Rewind and Play would be fascinating enough if all Gomis did was deconstruct Renaud's project and highlight Monk's resistance to it. But because the producers could not accomplish the back-and-forth they wanted, with Monk playing a piece and Renaud's questions and comments explaining it, they ended up just letting Monk play. We hear classics like "'Round Midnight," "Crepuscle With Nellie," "Epistrophy," and more, and when we're given the chance to just listen to Monk, the formal meaning of his work is perfectly clear. From his skirting around the tonal center, to his use of keyboard runs and flourishes as punctuation, clearing the decks for a new musical idea, it's all right there. The fact that stagehands and lighting techs wander around him while he plays, as if he were tickling the ivories in some rundown piano bar, just shows that Monk could be brilliant under even the worst circumstances.
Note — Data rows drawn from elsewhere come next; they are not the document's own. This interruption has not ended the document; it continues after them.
-- ==== Sys2Proof/Machine/Arbiter.lean ====
section
/-!
DEFINITION. The output arbiter (R55, R56, R162, R217 to R224, R527, R528): decisions, releases, holds and fades, and the
silence-group outputs.
-/
namespace Sys2Proof.Machine
open Sys2Proof

/-- ARB_STAT (R527). -/
def arbStat : Nat := 0x30030004

/-- The health in a claim (R13). -/
def claimHealth (c : Nat) : Nat := c / 16

/-- The arbiter changed by a function. -/
def State.onArb (s : State) (f : Arbiter → Arbiter) : State := { s with arb := f s.arb }

/-- An arbiter event is handed to Subsoil, with source 3 (R456, R457). -/
def State.arbLog (s : State) (index data1 level : Nat) : State := s.evqLog 2 0x0020 3 level index data1

/-- A hold begins at output index `x` (R220, R221). -/
def State.holdStart (s : State) (x : Nat) : State :=
  ((s.onArb (fun a => { a with holds := min 0xFFFFFFFF (a.holds + 1), lastEvent := x })).setStat .shared arbStat 0x200).arbLog x 2 1

/-- An outage is declared at its first fade sample (R221). -/
def State.outageStart (s : State) (x : Nat) : State :=
  let s1 := (s.onArb (fun a => { a with outages := min 0xFFFFFFFF (a.outages + 1), lastEvent := x })).setStat .shared arbStat 0x400
  (s1.arbLog x 3 2).notify 8 (dkey 0x9010 6 0) (x / 32) []

/-- A hold ends at output index `x`: an outage that it declared ends with it (R221). -/
def State.holdEnd (s : State) (x : Nat) (h : HoldSt) : State :=
  match h.outage with
  | none => s
  | some f =>
    (s.onArb (fun a => { a with outageSamples := min (2 ^ 64 - 1) (a.outageSamples + (x - f)) })).arbLog x 4 0

/-- The value at the `i`-th sample of a hold of `v`: the value for the limit, then 64 fade samples, then zeros (R220). -/
def heldAt (v : Int) (i limit : Nat) : Int :=
  if i < limit then v
  else if i - limit + 1 ≤ 64 then rneDiv (v * ((64 : Int) - ((i - limit + 1 : Nat) : Int))) 64
  else 0

/-- The seal held for an input block. -/
def heldSeal (q : List Seal) (m : Nat) : Option Seal := q.find? (fun k => k.block == m)

/-- A seal is eligible (R217): health 12 or more and no late check failure. -/
def eligible (q : List Seal) (late : List (Nat × Bool)) (m : Nat) : Bool :=
  match heldSeal q m with
  | some k => 12 ≤ claimHealth k.claim && !late.contains (m, false)
  | none => false

/-- HOLD_LIMIT in force for an output block (R528). -/
def Arbiter.takeHold (a : Arbiter) (n : Nat) : Arbiter :=
  match a.holdCommit with
  | some (v, b) => if b ≤ n then { a with holdLimit := v, holdCommit := none } else a
  | none => a

/-- At the first output block of a RENDER the current source is the unit that R214 names. -/
def Arbiter.takeSource (a : Arbiter) (n : Nat) : Arbiter := if 32 * n = a.startAt then { a with source := a.startSrc } else a

/-- The unit that R217 selects, with the current source and whether the block diverges (R223, R224). -/
def selectUnit (src : UnitId) (ea eb : Bool) (qa qb : Option Seal) : Option UnitId × Bool :=
  match ea, eb with
  | false, false => (none, false)
  | true, false => (some .a, false)
  | false, true => (some .b, false)
  | true, true =>
    match qa, qb with
    | some a, some b =>
      if a.crc ≠ b.crc then (some src, true)
      else if a.claim = b.claim then (some src, false)
      else (some (if b.claim < a.claim then .a else .b), false)
    | _, _ => (some src, false)

/-- A unit is to resynchronise with the next block (R213, R224, R227). -/
def State.needResync (s : State) (u : UnitId) : State := s.onUnit u (fun r => { r with hl := { r.hl with need := true } })

/-- After a block with health 6 a unit resynchronises, from the next block that it has not closed (log entry 154), if the
other's seal was eligible; otherwise UNRESOLVED is set (R213). -/
def State.afterFault (s : State) (u : UnitId) (m : Nat) (otherOk : Bool) : State :=
  let h := (s.unit u).hl
  if h.resync.phase ≠ 0 ∨ ¬ h.healths.contains (m, 6) then s
  else if otherOk then s.needResync u
  else s.setStat (.unit u) 0x20090008 0x100

/-- A change of source or a divergence (R218, R224). -/
def State.arbSwitch (s : State) (u : UnitId) (x : Nat) : State :=
  if s.arb.source = u then s
  else
    ((s.onArb (fun a => { a with
      source := u, switches := min 0xFFFFFFFF (a.switches + 1), lastEvent := x })).setStat .shared arbStat 0x100).arbLog x 1 0

/-- Unattributed divergence: the unit that is not the source resynchronises (R224). -/
def State.arbDiverge (s : State) (x : Nat) : State :=
  let s1 := (s.onArb (fun a => { a with
    divergences := min 0xFFFFFFFF (a.divergences + 1), lastEvent := x })).setStat .shared arbStat 0x800
  ((s1.arbLog x 5 1).needResync s.arb.source.other).setStat (.unit s.arb.source.other) 0x20090008 0x40

/-- The reload of a voted copy that disagreed in the block before (R222). -/
def State.reloadCopies (s : State) : State :=
  if s.arb.badCopies = 1 then
    (s.onArb (fun a => { a with voteCe := min 0xFFFFFFFF (a.voteCe + 1), badCopies := 0 })).setStat .shared arbStat 0x2000
  else s.onArb (fun a => { a with badCopies := 0 })

/-- Consecutive blocks in which an aborted resynchronisation's source was eligible and the heartbeat present (R232). -/
def State.countOk (s : State) (u : UnitId) (otherOk : Bool) : State :=
  s.onUnit u (fun r => { r with hl := { r.hl with resync := { r.hl.resync with
    okRun := if otherOk && !s.ua.hl.hbLost && !s.ub.hl.hbLost then r.hl.resync.okRun + 1 else 0 } } })

/-- A unit's copy of the staging memory for an input block. -/
def Arbiter.staged (a : Arbiter) (u : UnitId) (m : Nat) : Option OutBlock :=
  match u with
  | .a => a.stageA.find? (fun o => o.block == m)
  | .b => a.stageB.find? (fun o => o.block == m)

/-- The silence-group byte of a unit's staged block. -/
def Arbiter.silOf (a : Arbiter) (u : UnitId) (m : Nat) : Option Nat := (a.staged u m).map (·.sil)

/-- The decision on output block `n`, of input block `m` (R217 to R224). -/
def State.arbDecide (s : State) (n m copies : Nat) : State :=
  let a := (s.arb.takeHold n).takeSource n
  let vote := decide (copies < 2)
  let ea := eligible a.sealsA a.latesA m && vote
  let eb := eligible a.sealsB a.latesB m && vote
  let qa := heldSeal a.sealsA m
  let qb := heldSeal a.sealsB m
  let pick := selectUnit a.source ea eb qa qb
  let s1 := s.onArb (fun _ => { a with
    decided := n, eligA := ea, eligB := eb, claimA := (qa.map (·.claim)).getD 0, claimB := (qb.map (·.claim)).getD 0
    sealOfA := qa, sealOfB := qb, selected := pick.1, badCopies := copies })
  let x := 32 * n
  let s2 := match pick.1, a.hold with
    | none, none => (s1.holdStart x).onArb (fun b => { b with hold := some ⟨x, b.holdLimit, none⟩ })
    | none, some _ => s1
    | some _, none => s1
    | some _, some h => (s1.holdEnd x h).onArb (fun b => { b with hold := none })
  let s3 := match pick.1 with
    | some u =>
      let t := s2.arbSwitch u x
      t.onArb (fun b => { b with silQ := b.silQ ++ (match b.silOf u m with
        | some y => [(n, y)]
        | none => []) })
    | none => s2
  let s4 := if pick.2 then s3.arbDiverge x else s3
  ((((s4.afterFault .a m eb).afterFault .b m ea).countOk .a eb).countOk .b ea)

/-- ARBITER_DECISION: at tick B(n+L) + C, with the number of voted copies that disagree: one is overruled, and where no two
agree both units count as missing (R217, R222). -/
def execArbiterDecision (copies : Nat) (s : State) : Host.Outcome State Fault Refusal :=
  let n := s.arb.decided + 1
  if ¬ s.arb.run ∨ s.tb.sidx < 32 * n + s.relC then .next s
  else
    let s1 := s.reloadCopies
    if s.arb.zeroAt (32 * n) then .next (s1.onArb (fun a => { a with decided := n, selected := none }))
    else .next (s1.arbDecide n (n - s.arb.lat) copies)

/-! ### Releases (R206, R219 to R221) -/

/-- A staged word of a unit's copy for an input block. -/
def Arbiter.word (a : Arbiter) (u : UnitId) (m j e : Nat) : Int :=
  match a.staged u m with
  | some o => agetD o.words (1280 * j + e) 0
  | none => 0

/-- The other unit's copy is usable: its seal is eligible and carries the same CRC (R219). -/
def Arbiter.otherUsable (a : Arbiter) (u : UnitId) : Bool :=
  (match u with
    | .a => a.eligB
    | .b => a.eligA) && (a.sealOfA.map (·.crc)) == (a.sealOfB.map (·.crc))

/-- A staging word proves uncorrectable as it is about to be released (R219): the channel is re-pointed within the given
number of samples, or holds for the rest of the block. -/
def State.stagingBad (s : State) (u : UnitId) (x : Nat) (e : Nat × Nat) : State :=
  let a := s.arb
  if 1280 ≤ e.1 ∨ (aget? a.chHold e.1).isSome ∨ 0 < agetD a.repoint e.1 0 then s
  else
    let s1 := ((s.onArb (fun b => { b with stagingUe := min 0xFFFFFFFF (b.stagingUe + 1) })).setStat .shared arbStat 0x1000).holdStart x
    if a.otherUsable u && (aget? a.repoint e.1).isNone then
      s1.onArb (fun b => { b with repoint := aput b.repoint e.1 (max 1 (min s.relC e.2)) })
    else s1.onArb (fun b => { b with chHold := aput b.chHold e.1 ⟨x, b.holdLimit, none⟩ })

/-- The holds of single channels end at a block boundary, and their last released values are kept (R219). -/
def State.endChannels (s : State) (x : Nat) : State :=
  let hs := s.arb.chHold
  let s1 := hs.foldl (fun t e => t.holdEnd x e.2) s
  s1.onArb (fun a => { a with
    chHold := [], repoint := []
    lastVal := hs.foldl (fun m e => aputD m e.1 (heldAt (agetD m e.1 0) (x - 1 - e.2.start) e.2.limit) 0) a.lastVal })

/-- The value released on a channel at output index `x` (R206, R219, R220). -/
def Arbiter.value (a : Arbiter) (x e : Nat) : Int :=
  let v := agetD a.lastVal e 0
  let m := x / 32 - a.lat
  match a.selected, a.hold with
  | none, some h => heldAt v (x - h.start) h.limit
  | none, none => 0
  | some u, _ =>
    match aget? a.chHold e with
    | some h => heldAt v (x - h.start) h.limit
    | none =>
      match aget? a.repoint e with
      | some 0 => a.word u.other m (x % 32) e
      | some _ => v
      | none => a.word u m (x % 32) e

/-- The first fade samples of holds in progress declare outages (R221). -/
def State.fadeStarts (s : State) (x : Nat) : State :=
  let due := fun (h : HoldSt) => h.outage.isNone && decide (x = h.start + h.limit)
  let s1 := match s.arb.hold with
    | some h => if due h then (s.outageStart x).onArb (fun a => { a with hold := some { h with outage := some x } }) else s
    | none => s
  s1.arb.chHold.foldl (fun t e =>
    if due e.2 then (t.outageStart x).onArb (fun a => { a with chHold := aput a.chHold e.1 { e.2 with outage := some x } })
    else t) s1

/-- The words of one output index enter the release ring. -/
def putReleased (m : Assoc Int) (x : Nat) (v : Nat → Int) : Assoc Int :=
  (List.range 1280).foldl (fun r e => aputD r (1280 * (x % 512) + e) (v e) 0) m

/-- The last released values after output index `x`: those of channels that hold stay (R220). -/
def Arbiter.keepLast (a : Arbiter) (x : Nat) : Assoc Int :=
  if a.hold.isSome then a.lastVal
  else (List.range 1280).foldl (fun m e =>
    if (aget? a.chHold e).isSome then m else aputD m e (a.value x e) 0) a.lastVal

/-- One output index of a selected or held block is released. -/
def State.release (s : State) (x : Nat) (bad : List (Nat × Nat)) : State :=
  let s1 := if x % 32 = 0 then s.endChannels x else s
  let s2 := match s1.arb.selected with
    | some u => bad.foldl (fun (t : State) e => t.stagingBad u x e) s1
    | none => s1
  (s2.fadeStarts x).onArb (fun a => { a with
    released := putReleased a.released x (a.value x)
    lastVal := a.keepLast x
    repoint := a.repoint.map (fun e => (e.1, e.2 - 1))
    nextOut := x + 1 })

/-- The arbiter stops at output index `x`: an outage still running ends there (R221, R446). -/
def State.arbEnd (s : State) (x : Nat) : State :=
  let s1 := s.endChannels x
  let s2 := match s1.arb.hold with
    | some h => s1.holdEnd x h
    | none => s1
  s2.onArb (fun a => { a with hold := none, lastVal := [], selected := none })

/-- One output index of exact zeros (R58, R446). -/
def State.releaseZero (s : State) (x : Nat) : State :=
  let s1 := if s.arb.endAt = some x then s.arbEnd x else s
  let last := match s1.arb.endAt with
    | some e => decide (s1.arb.startAt ≤ e)
    | none => false
  s1.onArb (fun a => { a with
    released := putReleased a.released x (fun _ => 0)
    run := a.run && !last
    nextOut := x + 1
    endAt := if x + 1 = a.startAt then none else a.endAt })

/-- SAMPLE_RELEASE: the next output index of a decided block is released, with the channels whose staging word proves
uncorrectable and the samples their re-point takes (R55, R219). -/
def execSampleRelease (bad : List (Nat × Nat)) (s : State) : Host.Outcome State Fault Refusal :=
  let x := s.arb.nextOut
  if ¬ s.arb.run ∨ s.arb.decided < x / 32 then .next s
  else if s.arb.zeroAt x then .next (s.releaseZero x)
  else .next (s.release x bad)

/-- SILENCE_GPIO_UPDATE: at tick B(n+L+1) + C the silence-group outputs take the states of block n, under the settings in force at that
block (R60, R162). -/
def execSilenceGpioUpdate (s : State) : Host.Outcome State Fault Refusal :=
  match s.arb.silQ with
  | [] => .next s
  | q :: l =>
    if s.tb.sidx < 32 * (q.1 + 1) + s.relC then .next s
    else
      let x := 32 * (q.1 - s.arb.lat)
      .next ((s.onArb (fun a => { a with silQ := l, silLast := q.2, silIdx := x })).driveSil x q.2 (List.range 24))

/-- The counters of ARB_CLEAR (R238, R527). -/
def State.arbClear (s : State) : State :=
  s.onArb (fun a => { a with
    switches := 0, holds := 0, outages := 0, outageSamples := 0, divergences := 0, stagingUe := 0, voteCe := 0 })

/-- ARB_HOLD_AT_HI_WRITE: the management core commits the staged HOLD_LIMIT from an output block on; one that has been
decided already takes it at the next block, and the firmware logs it (R527, R528). -/
def execArbHoldAtHiWrite (c : Core) (v : Nat) (s : State) : Host.Outcome State Fault Refusal :=
  if c ≠ .mgmt then .next (s.regFail c .shared 0x30030014 5 true)
  else
    let s1 := s.setReg .shared 0x30030014 (v % 2 ^ 27)
    let n := s.reg .shared 0x30030010 + 2 ^ 32 * (v % 2 ^ 27)
    let h := s.reg .shared 0x3003000C
    if 1 ≤ h ∧ h ≤ 64 then .next (s1.onArb (fun a => { a with holdCommit := some (h, n) }))
    else .next s1

end Sys2Proof.Machine
end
Final thought: Renaud's treatment of Monk was indeed condescending, but was it racist? Perhaps; one could hardly imagine a TV producer treating a white cultural icon like this, and if they did, they'd probably be more inclined to give everyone involved a proper dressing-down. At the same time, it doesn't mitigate the specificity of racism to recognize that, after all, racism is a particular strain of human stupidity, and Rewind and Play is a document that displays great art's ability to transcend even the most thoroughgoing mediocrity.